Below we run through all the criteria you should consider when buying your new sun hat, from most important to least.
Sun hats are great for protecting your skin from the sun's harmful UV rays (ultraviolet radiation) and can save you the hassle of putting sunscreen on your face. All of the hats we tested have a UPF (Ultraviolet Protection Factor) rating of 50+. UPF ratings are a rating system that measures the amount of UV radiation admitted through fabrics. A UPF rating of 30+ blocks about 96 percent of UV radiation, while a UPF rating of 50+ blocks about 99 percent.
Many of the hats we tested have mesh ventilation on the sides which decrease the hats UPF rating but only by a small amount. This is because many companies rate the mesh fabric (without the holes) the same rating as the rest of the hat, leaving only a small portion of sunlight to break through the holes.
When selecting a sun hat, you need to figure out what type of brim you want. There are very large brims that protect the largest area of skin; these are good if you are just hanging out and not moving around too much. There are bucket hats that usually have smaller brims for more active wear but less protection, and there are sloped brims that cover the selected area throughout the day as the sun drops or rises. The slope of the hat protects throughout this cycle. All of the hats we reviewed have a darker under-brim to protect from glare. This is especially important if you plan to be in or on the water or snow often.

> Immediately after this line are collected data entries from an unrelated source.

theorem SameExcept.setSt (h : SameExcept ps s t) (b : Byte) (hp : .st ∈ ps := by simp [writtenParts]) :
    SameExcept ps s (t.setSt b) :=
  h.update .st hp fun p _ _ => by cases p <;> trivial

theorem SameExcept.setMem (h : SameExcept ps s t) (m : Memory) (hp : .mem ∈ ps := by simp [writtenParts]) :
    SameExcept ps s (t.setMem m) :=
  h.update .mem hp fun p _ _ => by cases p <;> trivial

theorem SameExcept.setDisp (h : SameExcept ps s t) (d : Grid displayW displayH)
    (hp : .disp ∈ ps := by simp [writtenParts]) : SameExcept ps s (t.setDisp d) :=
  h.update .disp hp fun p _ _ => by cases p <;> trivial

theorem SameExcept.setKey (h : SameExcept ps s t) (k : Key) (c : KeyState) (hp : .key ∈ ps := by simp [writtenParts]) :
    SameExcept ps s (t.setKey k c) :=
  h.update .key hp fun p _ _ => by cases p <;> trivial

theorem SameExcept.setKwait (h : SameExcept ps s t) (o : Option Reg) (hp : .kwait ∈ ps := by simp [writtenParts]) :
    SameExcept ps s (t.setKwait o) :=
  h.update .kwait hp fun p _ _ => by cases p <;> trivial

theorem SameExcept.setKlatch (h : SameExcept ps s t) (o : Option Key) (hp : .klatch ∈ ps := by simp [writtenParts]) :
    SameExcept ps s (t.setKlatch o) :=
  h.update .klatch hp fun p _ _ => by cases p <;> trivial

theorem SameExcept.setFault (h : SameExcept ps s t) (o : Option FaultRecord)
    (hp : .fault ∈ ps := by simp [writtenParts]) : SameExcept ps s (t.setFault o) :=
  h.update .fault hp fun p _ _ => by cases p <;> trivial

theorem SameExcept.nextDraw (h : SameExcept ps s t) (hp : .draws ∈ ps := by simp [writtenParts]) :
    SameExcept ps s t.nextDraw :=
  h.update .draws hp fun p _ _ => by cases p <;> trivial

end Sys2Proof.Machine
end

section
/-! Every instruction completes or raises (30_encoding.md R105): which of the two, and with what, said once for all 35. -/

namespace Sys2Proof.Machine

open Sys2Proof Sys2Proof.Config

/-- The state that an instruction completes with, `none` when it raises: the six instructions with a check of their own,
and exec's answer for all others. -/
def completion (i : Instr) (s : State) : Option State :=
  match i with
  | .ret => popPc s
  | .call nnn => (pushPc s).map fun t => t.setPc (addrWord nnn)
  | .draw x y n => (memRead s.mem (indexAddress s) n.val).map (drawSprite x y s)
  | .loadBinaryCodedDecimal x => (memWrite s.mem (indexAddress s) (decimalDigits (s.readV x))).map s.setMem
  | .loadMemoryRegisters x =>
    (memWrite s.mem (indexAddress s) (registersUpTo s x)).map (blockStored ldstIncrementsI x s)
  | .loadRegistersMemory x => (memRead s.mem (indexAddress s) (x.val + 1)).map (blockLoaded ldstIncrementsI x s)
  | i =>
    match exec i s with
    | .next t => some t
    | .fault _ | .refused _ => none

/-- The error that an instruction's own check raises. -/
def raisedError : Instr → Chip8Error
  | .ret => .stackUnderflow
  | .call _ => .stackOverflow
  | _ => .memoryOutOfRange

/-- The address recorded with it: I for a data access, 0 for the stack errors (R32). -/
def raisedAddress (i : Instr) (s : State) : Nat := if raisedError i = .memoryOutOfRange then indexAddress s else 0

/-- What follows a check may be split off it. -/
theorem completeOrRaise_map {α : Type} (o : Option α) (e : Chip8Error) (i : Instr) (a0 : Nat) (s : State)
    (k : α → State) : completeOrRaise o e i a0 s k = completeOrRaise (o.map k) e i a0 s id := by
  cases o <;> rfl

/-- The tie of `completion` to the model. -/
theorem exec_eq_completeOrRaise (i : Instr) (s : State) :
    exec i s = completeOrRaise (completion i s) (raisedError i) i (raisedAddress i s) s id := by
  cases i with
  | call | draw | loadBinaryCodedDecimal | loadMemoryRegisters | loadRegistersMemory => exact completeOrRaise_map ..
  | _ => rfl

/-- An instruction whose check passes answers its completion. -/
theorem exec_eq_next_of_completion {i : Instr} {s t : State} (h : completion i s = some t) : exec i s = .next t := by
  rw [exec_eq_completeOrRaise, h]; rfl

/-- All that an instruction can answer. -/
theorem exec_cases {i : Instr} {s t : State} (h : exec i s = .next t) :
    completion i s = some t ∨ (completion i s = none ∧ t = raise (raisedError i) i (raisedAddress i s) s) := by
  rw [exec_eq_completeOrRaise] at h
  obtain ⟨u, hsome, heq⟩ | ⟨hnone, heq⟩ :=
    completeOrRaise_cases (completion i s) (raisedError i) i (raisedAddress i s) s id
  · rw [heq] at h
    cases h
    exact .inl hsome
  · rw [heq] at h
    cases h
    exact .inr ⟨hnone, rfl⟩

/-! ### Accesses that complete, and that raise -/

theorem memRead_eq_some_iff {m : Memory} {a n : Nat} {bs : List Byte} :
    memRead m a n = some bs ↔ (n = 0 ∨ a + n ≤ memSize) ∧ bs = m.readBytes a n := by
  obtain ⟨hin, heq⟩ | ⟨hout, heq⟩ := memRead_cases m a n
  · simp [heq, hin, eq_comm]
  · simp [heq, hout]

theorem memRead_eq_none_iff {m : Memory} {a n : Nat} : memRead m a n = none ↔ n ≠ 0 ∧ memSize < a + n := by
  obtain ⟨hin, heq⟩ | ⟨hout, heq⟩ := memRead_cases m a n <;> simp only [heq, reduceCtorEq, true_iff, false_iff] <;> omega

theorem memWrite_eq_none_iff {m : Memory} {a : Nat} {bs : List Byte} :
    memWrite m a bs = none ↔ bs.length ≠ 0 ∧ memSize < a + bs.length := by
  obtain ⟨hin, heq⟩ | ⟨hout, heq⟩ := memWrite_cases m a bs <;>
    simp only [heq, reduceCtorEq, true_iff, false_iff] <;> omega

/-! ### The call stack -/

section CallStack

variable {s : State}

theorem pushPc_of_room (hroom : s.sp.val < stackDepth) : pushPc s =
    some ((s.setStackEntry ⟨s.sp.val, hroom⟩ s.pc).setSp ⟨s.sp.val + 1, Nat.succ_lt_succ hroom⟩) :=
  dif_pos hroom

theorem pushPc_of_full (hfull : s.sp.val = stackDepth) : pushPc s = none := dif_neg (Nat.not_lt.mpr hfull.ge)

theorem popPc_of_pos (hpos : 0 < s.sp.val) : popPc s =
    some ((s.setSp ⟨s.sp.val - 1, Nat.lt_succ_of_lt (popIndex_lt s hpos)⟩).setPc
      (s.readStack ⟨s.sp.val - 1, popIndex_lt s hpos⟩)) :=
  dif_pos hpos

theorem popPc_of_empty (hempty : s.sp.val = 0) : popPc s = none := dif_neg (Nat.not_lt.mpr hempty.le)

end CallStack

/-! ### What is raised -/

/-- FAULT's 17 bits hold every 16-bit address (R37). -/
theorem toNat_faultAddr (a : Word) : (BitVec.ofNat 17 a.toNat).toNat = a.toNat := by
  have := a.isLt
  rw [BitVec.toNat_ofNat]
  omega

/-- A data access that raises is of at most 16 bytes (R57), so it starts less than 16 bytes before the end of memory. -/
theorem indexAddress_of_raised {i : Instr} {s : State} (h : completion i s = none)
    (he : raisedError i = .memoryOutOfRange) : memSize < indexAddress s + 16 := by
  cases i with
  | ret | call => cases he
  | draw x y n =>
    have hraise := memRead_eq_none_iff.mp (Option.map_eq_none_iff.mp h)
    omega
  | loadBinaryCodedDecimal x =>
    have hraise := memWrite_eq_none_iff.mp (Option.map_eq_none_iff.mp h)
    simp only [decimalDigits, List.length_cons, List.length_nil] at hraise
    omega
  | loadMemoryRegisters x =>
    have hraise := memWrite_eq_none_iff.mp (Option.map_eq_none_iff.mp h)
    rw [length_registersUpTo] at hraise
    omega
  | loadRegistersMemory x =>
    have hraise := memRead_eq_none_iff.mp (Option.map_eq_none_iff.mp h)
    omega
  | _ => cases h

end Sys2Proof.Machine
end

section
/-! The invariant: each update of the state keeps it, so a poll, an error and an instruction that completes do. -/

namespace Sys2Proof.Machine

open Sys2Proof Sys2Proof.Config

variable {s t : State}

/-! ### The updates -/

theorem Inv.setV (hs : Inv s) (x : Reg) (b : Byte) : Inv (s.setV x b) := { hs with }
theorem Inv.setVs (hs : Inv s) (v : Vector Byte numV) : Inv (s.setVs v) := { hs with }
theorem Inv.setI (hs : Inv s) (a : Word) : Inv (s.setI a) := { hs with }
theorem Inv.setSp (hs : Inv s) (n : Fin (stackDepth + 1)) : Inv (s.setSp n) := { hs with }
theorem Inv.setDt (hs : Inv s) (b : Byte) : Inv (s.setDt b) := { hs with }
theorem Inv.setSt (hs : Inv s) (b : Byte) : Inv (s.setSt b) := { hs with }
theorem Inv.setDisp (hs : Inv s) (d : Grid displayW displayH) : Inv (s.setDisp d) := { hs with }
theorem Inv.nextDraw (hs : Inv s) : Inv s.nextDraw := { hs with }

theorem Inv.setMem (hs : Inv s) {m : Memory} (hm : m.wf) : Inv (s.setMem m) := { hs with memCanonical := hm }

theorem Inv.setStackEntry (hs : Inv s) (j : Fin stackDepth) {a : Word} (ha : a.toNat ≤ 0x1000) :
    Inv (s.setStackEntry j a) :=
  { hs with
    stackBound := fun l => by
      rw [State.readStack_setStackEntry]
      split
      · exact ha
      · exact hs.stackBound l }

/-- With no error recorded and no key wait pending, PC may be any address up to R25's bound. -/
theorem Inv.setPc (hs : Inv s) (hf : s.fault = none) (hw : s.kwait = none) {a : Word} (ha : a.toNat ≤ 0x10FE) :
    Inv (s.setPc a) :=
  { hs with
    pcBound := ha
    waitingPc := fun hwait => absurd hw hwait
    faultPc := fun r hr => by simp [hf] at hr }

theorem Inv.klatch_eq_none (hs : Inv s) (hw : s.kwait = none) : s.klatch = none := by
  by_contra hlatch
  exact hs.latchWaits hlatch hw

/-- Error entry outside a key wait: the record names PC, an error that a Step raises, and its address. -/
theorem Inv.recordFault (hs : Inv s) (hw : s.kwait = none) {e : Chip8Error} (w : Word) {a0 : Nat}
    (hkind : e ≠ .invalidRegister ∧ e ≠ .programTooLarge)
    (haddr : if e = .memoryOutOfRange then memSize < (BitVec.ofNat 17 a0).toNat + 16 else BitVec.ofNat 17 a0 = 0) :
    Inv (recordFault e s.pc w a0 s) :=
  { hs with
    faultNotWaiting := fun _ => hw
    faultPc := fun r hr => by cases hr; rfl
    faultKind := fun r hr => by cases hr; exact hkind
    faultAddr := fun r hr => by cases hr; exact haddr }

/-! ### The key wait -/

theorem Inv.keyWaitPoll (hs : Inv s) {x : Reg} (hf : s.fault = none) (hw : s.kwait = some x) : Inv (keyWaitPoll x s) := by
  obtain ⟨-, heq⟩ | ⟨k, -, heq⟩ := keyWaitPoll_cases x s <;> rw [heq]
  · exact hs
  · have hpc : s.pc.toNat + 2 ≤ 4096 := hs.waitingPc (by simp [hw])
    have hended : Inv (((s.setV x (BitVec.ofNat 8 k.val)).setKwait none).setKlatch none) :=
      { hs.setV x (BitVec.ofNat 8 k.val) with
        waitingPc := fun hwait => absurd rfl hwait
        latchWaits := fun hlatch => absurd rfl hlatch
        faultNotWaiting := fun _ => rfl }
    refine hended.setPc hf rfl ?_
    simp only [State.setKlatch_pc, State.setKwait_pc, State.setV_pc]
    bv_omega

/-! ### The instructions -/

/-- The state that a cycle dispatches on: no error, no key wait, and PC is A + 2 for a word fetched at A (R102). -/
structure Dispatched (s : State) : Prop where
  inv : Inv s
  noFault : s.fault = none
  notWaiting : s.kwait = none
  afterWord : 2 ≤ s.pc.toNat ∧ s.pc.toNat ≤ 4096

theorem Inv.dispatched_advancePc (hs : Inv s) (hf : s.fault = none) (hw : s.kwait = none)
    (hpc : s.pc.toNat + 2 ≤ 4096) : Dispatched (advancePc s) := by
  have hadvanced : (s.pc + 2#16).toNat = s.pc.toNat + 2 := by bv_omega
  exact ⟨hs.setPc hf hw (by omega), hf, hw, by rw [advancePc_pc, hadvanced]; omega⟩

theorem Dispatched.setPc (hs : Dispatched s) {a : Word} (ha : a.toNat ≤ 0x10FE) : Inv (s.setPc a) :=
  hs.inv.setPc hs.noFault hs.notWaiting ha
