-- ==== Sys2Proof/Word.lean ====
section
/-! DEFINITION. The word types (00_scope R7, R10, R11): every value is an unsigned bit vector of a fixed width. -/

namespace Sys2Proof

/-- A memory byte or a general register: 8 bits (10_state R22, 20_memory R50). -/
abbrev Byte := BitVec 8

/-- An instruction word, the program counter, the address register: 16 bits (00_scope R7). -/
abbrev Word := BitVec 16

/-- A 12-bit address operand `nnn` (30_encoding R76). -/
abbrev Addr12 := BitVec 12

/-- A 4-bit register index; all 16 name a register (10_state R23). -/
abbrev RegIdx := Fin 16

end Sys2Proof
end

If you get a hat that doesn't completely cover your head and shoulders, make sure you wear sunscreen on your exposed skin, so you don't get burned. It's better to put sunscreen on the parts that you think are protected, too, because sometimes when you turn your head, you expose unprotected skin to harmful UV radiation.
Wearing a sun hat on a hot day can cool you down, but it can also heat you up if it doesn't breathe very well. Breathable fabrics are used in most sun hats and will not overheat you unless you are doing physical activity. In this case, you want a hat with good ventilation on the sides.
A very important thing to decide before buying a sun hat is what activity you are going to be wearing it for. If you are going to wear it climbing, then you might want one with a smaller brim so that when you look up the climb the hat doesn't hit your back and fall off. If you are going to wear it running then get a lightweight hat that breathes well and doesn't fly off in the wind. You also want to make sure your hat fits properly. A bad fitting hat can either give you endless headaches if it’s too tight, or if it’s too big will feel loose and unstable. So before you buy a sun hat, measure your head following the specific company sizing guidelines.
A good sun hat will last you a lifetime and give you many reasons to tell your friends of adventures you've had with it. It will become more of a companion than just a hat and will make all of your friends jealous.
Many sun hats are light in color since light colors reflect heat. When buying a sun hat remember that a white one, although it may be the most effective, will get dirty and stained. So we suggest a hat that is easily washable or just a little bit darker, so the stains don't show as much.
Another key thing to look at is the material it is made of. If you buy a $10 straw hat from the gas station you will get what you pay for. We suggest a hat made from nylon or a similar material for its strength.
Style is important when buying anything, let alone a sun hat. So before you buy a sun hat make sure you don't look like a total fool wearing it, unless of course you just don't care. Before the purchase see if you can get another opinion; sometimes what looks good to you in the mirror might actually just be your wild imagination.